===== EXCERPTED DATA

-- ==== Sys2Proof/Machine/Flags.lean ====
section
/-! DEFINITION. The transient conditions of one step. The chip has no condition flags: a change mask and a carry
are events inside a step (10_state.md R38, 43_video_address.md R180). -/

namespace Sys2Proof.Machine

/-- The register after `alter(o)` (40_control_write.md R100). -/
def alterReg (o : ControlOffset) (r : Word) : Word :=
  if setSense o then r ||| bitMask o else r &&& ~~~ (bitMask o)

/-- The change mask, `oldValue XOR newValue` (40_control_write.md R100). -/
def changeMask (o : ControlOffset) (r : Word) : Word := r ^^^ alterReg o r

/-- The bits the Memory View Selector reacts to, TY, M1, M0 and P1 (40_control_write.md R134). -/
def viewBits : Word := 0xE400#16

/-- The bits the Clock Controller reacts to, R1 and R0 (40_control_write.md R134). -/
def clockBits : Word := 0x1800#16

/-- A mask that shares a bit with another. -/
def touches (m bits : Word) : Bool := m &&& bits != 0#16

/-- The nibble is 0xF, so that its increment wraps (43_video_address.md R182). -/
def nibbleWraps (c : Word) : Bool := c.extractLsb' 0 4 == 0xF#4

/-- `counter[15:4] ++ ((counter[3:0] + 1) mod 16)` (43_video_address.md R182). -/
def advanceNibble (c : Word) : Word := c.extractLsb' 4 12 ++ (c.extractLsb' 0 4 + 1#4)

end Sys2Proof.Machine
end

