/-- The carry out of bit 3, entered with the nibble cleared: `xdiv` counts, or bit 4 is set, or it is cleared with
carry4. -/
theorem carry3_advanced (hreg : s.reg = r) (hcounter : s.counter.toNat / 32 = (displayOffset r).toNat / 32)
    (hlow : s.counter.toNat % 16 = 0) (hx : s.xdiv.toNat < (xThreshold (fieldV r)).toNat)
    (hy : s.ydiv.toNat < (yThreshold (fieldV r)).toNat)
    (hm : m = 16 * (s.xdiv.toNat + 1 + (xThreshold (fieldV r)).toNat * (s.counter.toNat / 16 % 2 + 2 * s.ydiv.toNat))) :
    Advanced r m (carry3 s) := by
  subst hreg
  have hsucc := succ_toNat_of_lt hx
  by_cases hreach : s.xdiv + 1#4 < xThreshold (fieldV s.reg)
  · rw [carry3_of_lt hreach]
    refine .inl ⟨rfl, hcounter, hreach, hy, ?_⟩
    rw [hsucc, hlow, hm, Nat.zero_add]
  · have hlast : s.xdiv.toNat + 1 = (xThreshold (fieldV s.reg)).toNat := by
      rw [BitVec.lt_def, hsucc] at hreach
      omega
    have hle := BitVec.not_lt.1 hreach
    rw [hlast] at hm
    have hlt := s.counter.isLt
    cases h4 : s.counter.getLsbD 4 with
    | false =>
      have hbit : s.counter.toNat / 16 % 2 = 0 := by
        rw [getLsbD_four, decide_eq_false_iff_not] at h4
        omega
      have hset : (s.counter + 0x0010#16).toNat = s.counter.toNat + 16 := by
        rw [BitVec.toNat_add, BitVec.toNat_ofNat]
        omega
      rw [carry3_of_le_of_clear hle h4]
      refine .inl ⟨rfl, ?_, xThreshold_pos _, hy, ?_⟩
      · rw [hset]; omega
      · rw [hset, hm, hbit, show (s.counter.toNat + 16) % 16 = 0 by omega,
          show (s.counter.toNat + 16) / 16 % 2 = 1 by omega, BitVec.toNat_ofNat]
        ring
    | true =>
      have hbit : s.counter.toNat / 16 % 2 = 1 := of_decide_eq_true (getLsbD_four s.counter ▸ h4)
      have hclear : (s.counter - 0x0010#16).toNat = s.counter.toNat - 16 := by
        rw [BitVec.toNat_sub, BitVec.toNat_ofNat]
        omega
      rw [carry3_of_le_of_set hle h4]
      refine carry4_advanced rfl ?_ ?_ rfl hy ?_
      · rw [hclear]; omega
      · rw [hclear]; omega
      · rw [hm, hbit]; ring

/-- One more toggling request: the digits go up by one, or carry into the next page. -/
theorem Elapsed.step (h : Elapsed r m s) :
    Advanced r (m + 1) (stepCounter (BitVec.ofNat 1 (m + 1)) s) := by
  have htoggles := h.toggles
  obtain ⟨hreg, hpage, hx, hy, hm⟩ := h
  have hlt := s.counter.isLt
  by_cases hw : s.counter.toNat % 16 = 15
  · have hsub := sub_fifteen_toNat hw
    rw [stepCounter_wrap htoggles hw]
    refine carry3_advanced hreg ?_ ?_ hx hy ?_
    · rw [hsub]; omega
    · rw [hsub]; omega
    · dsimp only
      rw [hsub, show (s.counter.toNat - 15) / 16 % 2 = s.counter.toNat / 16 % 2 by omega]
      omega
  · have hadd : (s.counter + 1#16).toNat = s.counter.toNat + 1 := by
      rw [BitVec.toNat_add, BitVec.toNat_ofNat]
      omega
    rw [stepCounter_next htoggles hw]
    refine .inl ⟨hreg, ?_, hx, hy, ?_⟩
    · rw [hadd]; omega
    · dsimp only
      rw [hadd, show (s.counter.toNat + 1) / 16 % 2 = s.counter.toNat / 16 % 2 by omega]
      omega

/-! ### The period -/

/-- Before the period is over, the requests complete and have elapsed. -/
theorem execAll_elapsed (s : State) (hm : m < period s.reg) :
    ∃ t, execAll (.vreqRestart :: togglingRequests m) s = .next t ∧ Elapsed s.reg m t := by
  induction m with
  | zero =>
    obtain ⟨t, ht, et⟩ := exec_vreqRestart_next s
    refine ⟨t, execAll_singleton ht, ?_⟩
    rw [et]
    exact (restartCounter_elapsed s).with_outputs _ _
  | succ m ih =>
    obtain ⟨t, ht, hel⟩ := ih (Nat.lt_of_succ_lt hm)
    obtain ⟨u, hu, eu⟩ := exec_vreq_next (BitVec.ofNat 1 (m + 1)) t
    refine ⟨u, execAll_requests_succ ht hu, ?_⟩
    rw [eu]
    exact (hel.step.resolve_right fun ⟨hend, _⟩ => hm.ne hend).with_outputs _ _

/-- Settles O60: by the digits. They cannot make the product of their radices, so the request that completes the product
carries into the next page. -/
theorem periodWithoutSync : Obligations.PeriodWithoutSync := by
  rintro s n (rfl : n = period s.reg)
  refine ⟨fun m hm => ?_, ?_⟩
  · obtain ⟨t, ht, hel⟩ := execAll_elapsed s hm
    exact ⟨t, ht, hel.page⟩
  · obtain ⟨m, hm⟩ := Nat.exists_eq_succ_of_ne_zero (period_pos s.reg).ne'
    obtain ⟨t, ht, hel⟩ := execAll_elapsed s (m := m) (by omega)
    obtain ⟨u, hu, eu⟩ := exec_vreq_next (BitVec.ofNat 1 (m + 1)) t
    obtain hel' | ⟨-, hcounter, hx, hy⟩ := hel.step
    · exact absurd hel'.lt (by omega)
    · rw [hm]
      refine ⟨u, execAll_requests_succ ht hu, ?_⟩
      rw [eu]
      exact ⟨hcounter, hx, hy⟩

end Sys2Proof.Machine
end
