-- ==== Sys2Proof/Config.lean ====
section
/-!
DEFINITION. The parameters of an instance (00_scope.md R14 to R19, 70_reset_and_hazards.md R229, R233): configuration,
fixed at elaboration and never written (10_state.md R35). Plain data, so that a state that carries it stays plain data.
-/
namespace Sys2Proof

/-- OVF_POLICY (R15): what happens when an exact result does not fit in XLEN signed bits. -/
inductive OvfPolicy where
  | fault | wrap
deriving DecidableEq, Repr

/-- The parameters of one instance (R19). -/
structure Config where
  /-- XLEN: width of operands, results and registers (R14). -/
  xlen : Nat
  /-- OVF_POLICY (R15). -/
  ovfPolicy : OvfPolicy
  /-- COND_VALID as a table: entry `c` says whether condition value `c` is recognised (R16). -/
  condValid : Vector Bool 16
  /-- COND_ALWAYS: the field value of the condition named ALWAYS (R16, R87). -/
  condAlways : Fin 16
  /-- IN_W: width of the value inputs of the encoder and the BitField unit (R17). -/
  inW : Nat
  /-- BYTE_ORDER: the word's byte lanes (lane 0 holds bits 7:0) in the order an environment stores them; read by no
  rule (R18, R52). DESIGN CHOICE of the form only (log 9). -/
  byteOrder : List (Fin 4)
  /-- LAT: an implementation's output latency; read by no rule (R233, log 9). -/
  lat : Nat
deriving DecidableEq, Repr

/-- `COND_VALID(c)` (R16). -/
def Config.condOk (cfg : Config) (c : Fin 16) : Bool := cfg.condValid.get c

/-- What a configuration must satisfy before the rules hold (R229): `XLEN >= 11` (R14), `IN_W >= 10` (R17) and
`COND_VALID(COND_ALWAYS)` (R16). -/
abbrev Config.wf (cfg : Config) : Prop :=
  11 ≤ cfg.xlen ∧ 10 ≤ cfg.inW ∧ cfg.condOk cfg.condAlways = true

/-- The configuration of `State.reset`: the spec's defaults XLEN = 32, OVF_POLICY = FAULT, IN_W = XLEN (R14, R15, R17), and
for the OPEN parameters the example EX1 of 92_eei_decisions.md D5, every condition value valid and COND_ALWAYS = 15.
DESIGN CHOICE, unsafe (log 1, log 9): EX1 is not normative. -/
def Config.ex1 : Config where
  xlen := 32
  ovfPolicy := .fault
  condValid := Vector.replicate 16 true
  condAlways := 15
  inW := 32
  byteOrder := [0, 1, 2, 3]
  lat := 0

/-- The example EX2 of 92_eei_decisions.md D5, for tests of condition errors: only the value 15 is valid. -/
def Config.ex2 : Config :=
  { Config.ex1 with condValid := Vector.ofFn fun c => decide (c = 15) }

end Sys2Proof
end

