-- ==== Sys2Proof/Machine/Step.lean ====
section
/-!
DEFINITION. One step of the reference driver (43_reference_driver.md R183), and the host's way to place an instruction where
the next step takes it.
-/
namespace Sys2Proof.Machine

/-- One step (R183). It is taken only when `status = RUNNING`; otherwise there is no later step (R189, log 5). -/
def step (s : State) : Host.Outcome State Fault Refusal :=
  match s.status with
  | .running =>
    if s.atEnd then .next s.finish
    else
      match s.nextWord with
      | none => .fault .indexPastProgram
      | some w =>
        match decode s.cfg w with
        | .error e => .next (s.raise (.block e))
        | .ok i => exec i s
  | _ => .fault .runEnded

/-- `s` with the word as `P[idx]` and the run going on, so that the next step runs exactly it (log 3). -/
def State.withFetchWord (s : State) (nbits w : Nat) : State :=
  { s with prog := placeWord s.prog s.idx (tableWord nbits w), status := .running }

end Sys2Proof.Machine
end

==========

▶ _INSTRUCTIONS TO FOLLOW_
Take every line from the records that holds "read" and copy it down.

▶ _SOLUTION FOR THIS TASK_
  /-- BYTE_ORDER: the word's byte lanes (lane 0 holds bits 7:0) in the order an environment stores them; read by no
  /-- LAT: an implementation's output latency; read by no rule (R233, log 9). -/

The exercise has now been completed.